# Purple Moscow Guppies Arriving Today



## MrKrabs (Sep 28, 2012)

I am very nervous this morning because I am getting my 2 trios of purple Moscow guppies. I purchased them from a very reputable Michigan breeder, so yes I spent a few extra dollars. Now I can only hope and pray that I don't lose them. Otherwise I may have to put my head thru a wall. Please wish me good luck. I would greatly appreciate it.
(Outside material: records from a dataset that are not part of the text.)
/-! ### State.goto -/

@[simp] theorem State.goto_cfg (s : State) (p : Phase) : (s.goto p).cfg = s.cfg := rfl
@[simp] theorem State.goto_ctrl (s : State) (p : Phase) : (s.goto p).ctrl = s.ctrl := rfl
@[simp] theorem State.goto_done (s : State) (p : Phase) : (s.goto p).done = s.done := rfl
@[simp] theorem State.goto_valid (s : State) (p : Phase) : (s.goto p).valid = s.valid := rfl
@[simp] theorem State.goto_werr (s : State) (p : Phase) : (s.goto p).werr = s.werr := rfl
@[simp] theorem State.goto_err (s : State) (p : Phase) : (s.goto p).err = s.err := rfl
@[simp] theorem State.goto_irqEn (s : State) (p : Phase) : (s.goto p).irqEn = s.irqEn := rfl
@[simp] theorem State.goto_inLen (s : State) (p : Phase) : (s.goto p).inLen = s.inLen := rfl
@[simp] theorem State.goto_tlen (s : State) (p : Phase) : (s.goto p).tlen = s.tlen := rfl
@[simp] theorem State.goto_labelLen (s : State) (p : Phase) : (s.goto p).labelLen = s.labelLen := rfl
@[simp] theorem State.goto_eLen (s : State) (p : Phase) : (s.goto p).eLen = s.eLen := rfl
@[simp] theorem State.goto_outLen (s : State) (p : Phase) : (s.goto p).outLen = s.outLen := rfl
@[simp] theorem State.goto_signIter (s : State) (p : Phase) : (s.goto p).signIter = s.signIter := rfl
@[simp] theorem State.goto_mem (s : State) (p : Phase) : (s.goto p).mem = s.mem := rfl
@[simp] theorem State.goto_phase (s : State) (p : Phase) : (s.goto p).phase = p := rfl
@[simp] theorem State.goto_w (s : State) (p : Phase) : (s.goto p).w = s.w := rfl
@[simp] theorem State.goto_inputs (s : State) (p : Phase) : (s.goto p).inputs = s.inputs := rfl
@[simp] theorem State.goto_bus (s : State) (p : Phase) : (s.goto p).bus = s.bus := rfl
@[simp] theorem State.goto_draws (s : State) (p : Phase) : (s.goto p).draws = s.draws := rfl

/-! ### State.setW -/

@[simp] theorem State.setW_cfg (s : State) (w : Working) : (s.setW w).cfg = s.cfg := rfl
@[simp] theorem State.setW_ctrl (s : State) (w : Working) : (s.setW w).ctrl = s.ctrl := rfl
@[simp] theorem State.setW_done (s : State) (w : Working) : (s.setW w).done = s.done := rfl
@[simp] theorem State.setW_valid (s : State) (w : Working) : (s.setW w).valid = s.valid := rfl
@[simp] theorem State.setW_werr (s : State) (w : Working) : (s.setW w).werr = s.werr := rfl
@[simp] theorem State.setW_err (s : State) (w : Working) : (s.setW w).err = s.err := rfl
@[simp] theorem State.setW_irqEn (s : State) (w : Working) : (s.setW w).irqEn = s.irqEn := rfl
@[simp] theorem State.setW_inLen (s : State) (w : Working) : (s.setW w).inLen = s.inLen := rfl
@[simp] theorem State.setW_tlen (s : State) (w : Working) : (s.setW w).tlen = s.tlen := rfl
@[simp] theorem State.setW_labelLen (s : State) (w : Working) : (s.setW w).labelLen = s.labelLen := rfl
@[simp] theorem State.setW_eLen (s : State) (w : Working) : (s.setW w).eLen = s.eLen := rfl
@[simp] theorem State.setW_outLen (s : State) (w : Working) : (s.setW w).outLen = s.outLen := rfl
@[simp] theorem State.setW_signIter (s : State) (w : Working) : (s.setW w).signIter = s.signIter := rfl
@[simp] theorem State.setW_mem (s : State) (w : Working) : (s.setW w).mem = s.mem := rfl
@[simp] theorem State.setW_phase (s : State) (w : Working) : (s.setW w).phase = s.phase := rfl
@[simp] theorem State.setW_w (s : State) (w : Working) : (s.setW w).w = w := rfl
@[simp] theorem State.setW_inputs (s : State) (w : Working) : (s.setW w).inputs = s.inputs := rfl
@[simp] theorem State.setW_bus (s : State) (w : Working) : (s.setW w).bus = s.bus := rfl
@[simp] theorem State.setW_draws (s : State) (w : Working) : (s.setW w).draws = s.draws := rfl

/-! ### State.setMem -/

@[simp] theorem State.setMem_cfg (s : State) (m : Memory) : (s.setMem m).cfg = s.cfg := rfl
@[simp] theorem State.setMem_ctrl (s : State) (m : Memory) : (s.setMem m).ctrl = s.ctrl := rfl
@[simp] theorem State.setMem_done (s : State) (m : Memory) : (s.setMem m).done = s.done := rfl
@[simp] theorem State.setMem_valid (s : State) (m : Memory) : (s.setMem m).valid = s.valid := rfl
@[simp] theorem State.setMem_werr (s : State) (m : Memory) : (s.setMem m).werr = s.werr := rfl
@[simp] theorem State.setMem_err (s : State) (m : Memory) : (s.setMem m).err = s.err := rfl
@[simp] theorem State.setMem_irqEn (s : State) (m : Memory) : (s.setMem m).irqEn = s.irqEn := rfl
@[simp] theorem State.setMem_inLen (s : State) (m : Memory) : (s.setMem m).inLen = s.inLen := rfl
@[simp] theorem State.setMem_tlen (s : State) (m : Memory) : (s.setMem m).tlen = s.tlen := rfl
@[simp] theorem State.setMem_labelLen (s : State) (m : Memory) : (s.setMem m).labelLen = s.labelLen := rfl
@[simp] theorem State.setMem_eLen (s : State) (m : Memory) : (s.setMem m).eLen = s.eLen := rfl
@[simp] theorem State.setMem_outLen (s : State) (m : Memory) : (s.setMem m).outLen = s.outLen := rfl
@[simp] theorem State.setMem_signIter (s : State) (m : Memory) : (s.setMem m).signIter = s.signIter := rfl
@[simp] theorem State.setMem_mem (s : State) (m : Memory) : (s.setMem m).mem = m := rfl
@[simp] theorem State.setMem_phase (s : State) (m : Memory) : (s.setMem m).phase = s.phase := rfl
@[simp] theorem State.setMem_w (s : State) (m : Memory) : (s.setMem m).w = s.w := rfl
@[simp] theorem State.setMem_inputs (s : State) (m : Memory) : (s.setMem m).inputs = s.inputs := rfl
@[simp] theorem State.setMem_bus (s : State) (m : Memory) : (s.setMem m).bus = s.bus := rfl
@[simp] theorem State.setMem_draws (s : State) (m : Memory) : (s.setMem m).draws = s.draws := rfl

/-! ### State.setDraws -/

@[simp] theorem State.setDraws_cfg (s : State) (d : Draws) : (s.setDraws d).cfg = s.cfg := rfl
@[simp] theorem State.setDraws_ctrl (s : State) (d : Draws) : (s.setDraws d).ctrl = s.ctrl := rfl
@[simp] theorem State.setDraws_done (s : State) (d : Draws) : (s.setDraws d).done = s.done := rfl
@[simp] theorem State.setDraws_valid (s : State) (d : Draws) : (s.setDraws d).valid = s.valid := rfl
@[simp] theorem State.setDraws_werr (s : State) (d : Draws) : (s.setDraws d).werr = s.werr := rfl
@[simp] theorem State.setDraws_err (s : State) (d : Draws) : (s.setDraws d).err = s.err := rfl
@[simp] theorem State.setDraws_irqEn (s : State) (d : Draws) : (s.setDraws d).irqEn = s.irqEn := rfl
@[simp] theorem State.setDraws_inLen (s : State) (d : Draws) : (s.setDraws d).inLen = s.inLen := rfl
@[simp] theorem State.setDraws_tlen (s : State) (d : Draws) : (s.setDraws d).tlen = s.tlen := rfl
@[simp] theorem State.setDraws_labelLen (s : State) (d : Draws) : (s.setDraws d).labelLen = s.labelLen := rfl
@[simp] theorem State.setDraws_eLen (s : State) (d : Draws) : (s.setDraws d).eLen = s.eLen := rfl
@[simp] theorem State.setDraws_outLen (s : State) (d : Draws) : (s.setDraws d).outLen = s.outLen := rfl
@[simp] theorem State.setDraws_signIter (s : State) (d : Draws) : (s.setDraws d).signIter = s.signIter := rfl
@[simp] theorem State.setDraws_mem (s : State) (d : Draws) : (s.setDraws d).mem = s.mem := rfl
@[simp] theorem State.setDraws_phase (s : State) (d : Draws) : (s.setDraws d).phase = s.phase := rfl
@[simp] theorem State.setDraws_w (s : State) (d : Draws) : (s.setDraws d).w = s.w := rfl
@[simp] theorem State.setDraws_inputs (s : State) (d : Draws) : (s.setDraws d).inputs = s.inputs := rfl
@[simp] theorem State.setDraws_bus (s : State) (d : Draws) : (s.setDraws d).bus = s.bus := rfl
@[simp] theorem State.setDraws_draws (s : State) (d : Draws) : (s.setDraws d).draws = d := rfl

/-! ### State.answer -/

@[simp] theorem State.answer_cfg (s : State) (r : BusResponse) : (s.answer r).cfg = s.cfg := rfl
@[simp] theorem State.answer_ctrl (s : State) (r : BusResponse) : (s.answer r).ctrl = s.ctrl := rfl
@[simp] theorem State.answer_done (s : State) (r : BusResponse) : (s.answer r).done = s.done := rfl
@[simp] theorem State.answer_valid (s : State) (r : BusResponse) : (s.answer r).valid = s.valid := rfl
@[simp] theorem State.answer_werr (s : State) (r : BusResponse) : (s.answer r).werr = s.werr := rfl
@[simp] theorem State.answer_err (s : State) (r : BusResponse) : (s.answer r).err = s.err := rfl
@[simp] theorem State.answer_irqEn (s : State) (r : BusResponse) : (s.answer r).irqEn = s.irqEn := rfl
@[simp] theorem State.answer_inLen (s : State) (r : BusResponse) : (s.answer r).inLen = s.inLen := rfl
@[simp] theorem State.answer_tlen (s : State) (r : BusResponse) : (s.answer r).tlen = s.tlen := rfl
@[simp] theorem State.answer_labelLen (s : State) (r : BusResponse) : (s.answer r).labelLen = s.labelLen := rfl
@[simp] theorem State.answer_eLen (s : State) (r : BusResponse) : (s.answer r).eLen = s.eLen := rfl
@[simp] theorem State.answer_outLen (s : State) (r : BusResponse) : (s.answer r).outLen = s.outLen := rfl
@[simp] theorem State.answer_signIter (s : State) (r : BusResponse) : (s.answer r).signIter = s.signIter := rfl
@[simp] theorem State.answer_mem (s : State) (r : BusResponse) : (s.answer r).mem = s.mem := rfl
@[simp] theorem State.answer_phase (s : State) (r : BusResponse) : (s.answer r).phase = s.phase := rfl
@[simp] theorem State.answer_w (s : State) (r : BusResponse) : (s.answer r).w = s.w := rfl
@[simp] theorem State.answer_inputs (s : State) (r : BusResponse) : (s.answer r).inputs = s.inputs := rfl
@[simp] theorem State.answer_bus (s : State) (r : BusResponse) : (s.answer r).bus = r := rfl
@[simp] theorem State.answer_draws (s : State) (r : BusResponse) : (s.answer r).draws = s.draws := rfl

/-! ### State.queueFirst -/

@[simp] theorem State.queueFirst_cfg (s : State) (ev : HostEvent) : (s.queueFirst ev).cfg = s.cfg := rfl
@[simp] theorem State.queueFirst_ctrl (s : State) (ev : HostEvent) : (s.queueFirst ev).ctrl = s.ctrl := rfl
@[simp] theorem State.queueFirst_done (s : State) (ev : HostEvent) : (s.queueFirst ev).done = s.done := rfl
@[simp] theorem State.queueFirst_valid (s : State) (ev : HostEvent) : (s.queueFirst ev).valid = s.valid := rfl
@[simp] theorem State.queueFirst_werr (s : State) (ev : HostEvent) : (s.queueFirst ev).werr = s.werr := rfl
@[simp] theorem State.queueFirst_err (s : State) (ev : HostEvent) : (s.queueFirst ev).err = s.err := rfl
@[simp] theorem State.queueFirst_irqEn (s : State) (ev : HostEvent) : (s.queueFirst ev).irqEn = s.irqEn := rfl
@[simp] theorem State.queueFirst_inLen (s : State) (ev : HostEvent) : (s.queueFirst ev).inLen = s.inLen := rfl
@[simp] theorem State.queueFirst_tlen (s : State) (ev : HostEvent) : (s.queueFirst ev).tlen = s.tlen := rfl
@[simp] theorem State.queueFirst_labelLen (s : State) (ev : HostEvent) : (s.queueFirst ev).labelLen = s.labelLen := rfl
@[simp] theorem State.queueFirst_eLen (s : State) (ev : HostEvent) : (s.queueFirst ev).eLen = s.eLen := rfl
@[simp] theorem State.queueFirst_outLen (s : State) (ev : HostEvent) : (s.queueFirst ev).outLen = s.outLen := rfl
@[simp] theorem State.queueFirst_signIter (s : State) (ev : HostEvent) : (s.queueFirst ev).signIter = s.signIter := rfl
@[simp] theorem State.queueFirst_mem (s : State) (ev : HostEvent) : (s.queueFirst ev).mem = s.mem := rfl
@[simp] theorem State.queueFirst_phase (s : State) (ev : HostEvent) : (s.queueFirst ev).phase = s.phase := rfl
@[simp] theorem State.queueFirst_w (s : State) (ev : HostEvent) : (s.queueFirst ev).w = s.w := rfl
@[simp] theorem State.queueFirst_inputs (s : State) (ev : HostEvent) : (s.queueFirst ev).inputs = ev :: s.inputs := rfl
@[simp] theorem State.queueFirst_bus (s : State) (ev : HostEvent) : (s.queueFirst ev).bus = s.bus := rfl
@[simp] theorem State.queueFirst_draws (s : State) (ev : HostEvent) : (s.queueFirst ev).draws = s.draws := rfl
I sincerely mean that.:-|


----------



## lohachata (Jan 27, 2006)

krabs...relax a bit..take it easy...you are going to be just fine..
i don't know how the seller is packing the fish but just try to make sure you take a few minutes to acclimate them to the temp difference...it only takes about 10-15 minutes..
if he used breather bags don't float them ; it will stop the gas exchange...
put a net over a container or bucket and dump the bag into the net....then put the fish in the tank.don't feed them for awhile..just watch them and see how they do...if they are ok just put a small pinch of food in for them and see how they eat...
the best of luck to you guy...


----------



## MrKrabs (Sep 28, 2012)

My guppies arrived very lively. After about 15 min they were added to my two tanks and already eating a bit of flake. I crushed one flake. Didn't even need the whole flake lol. Doing a lot of exploring. My ammonia is slightly elevated about .25ppm but that s probably due to the bottom feeders and a bit of food. Not that they left any those little pigs. Will do a 50% water change this weekend. I can see how people overfeed. Even a pinch can be too much.


----------



## lohachata (Jan 27, 2006)

hmmmmmm....what the heck is a pinch.....is it less than a handful ? that's all i know how to feed my fish.....lol

glad to seethat they are doing well...


----------



## MrKrabs (Sep 28, 2012)

I've been paying close attention to my purple moscows. Bought them from Tim and Gary M. Very happy so far! 
Feeding them sure is a tricky thing. I try not to overfeed but even the tiniest amount can spread along the top of the water. Easy to understand when people get high ammonia readings. Doesn't take much to spoil the water!!! At this rate the fish food should last several generations :smile: 2oz of food goes a long way!
The color of my purples really improved after a half day in my tank. Initially the color was more dark gray. I suppose that is the result of being in the dark for two days in packaging.
As previously mentioned, my ammonia did go up a bit to .25ppm. I am hoping this is due to my fish and the food. Each 20 gal tank has the addition of three corydas (sp). They really swarm the bottom like little racecars.
I haven't checked my KH. I know I have hard water. Will probably have to change my ro/di filters. Haven't used them much but starting to show signs of age after sitting for a few years. But that with combination of tap water should keep KH steady. Not going to change anything there really.
My ph is about 8. A sky blue color. Not attempting to lower it. Just keep it same if possible. 
When fish arrived, temp was same as my tanks, so that was a good thing.
Now I hope that each day I my fish remain happy and alive!:console:


----------



## P.senegalus (Aug 18, 2011)

Can you post some pictures of them?


----------



## MrKrabs (Sep 28, 2012)

P.senegalus said:


> Can you post some pictures of them?


How do you post pics.


----------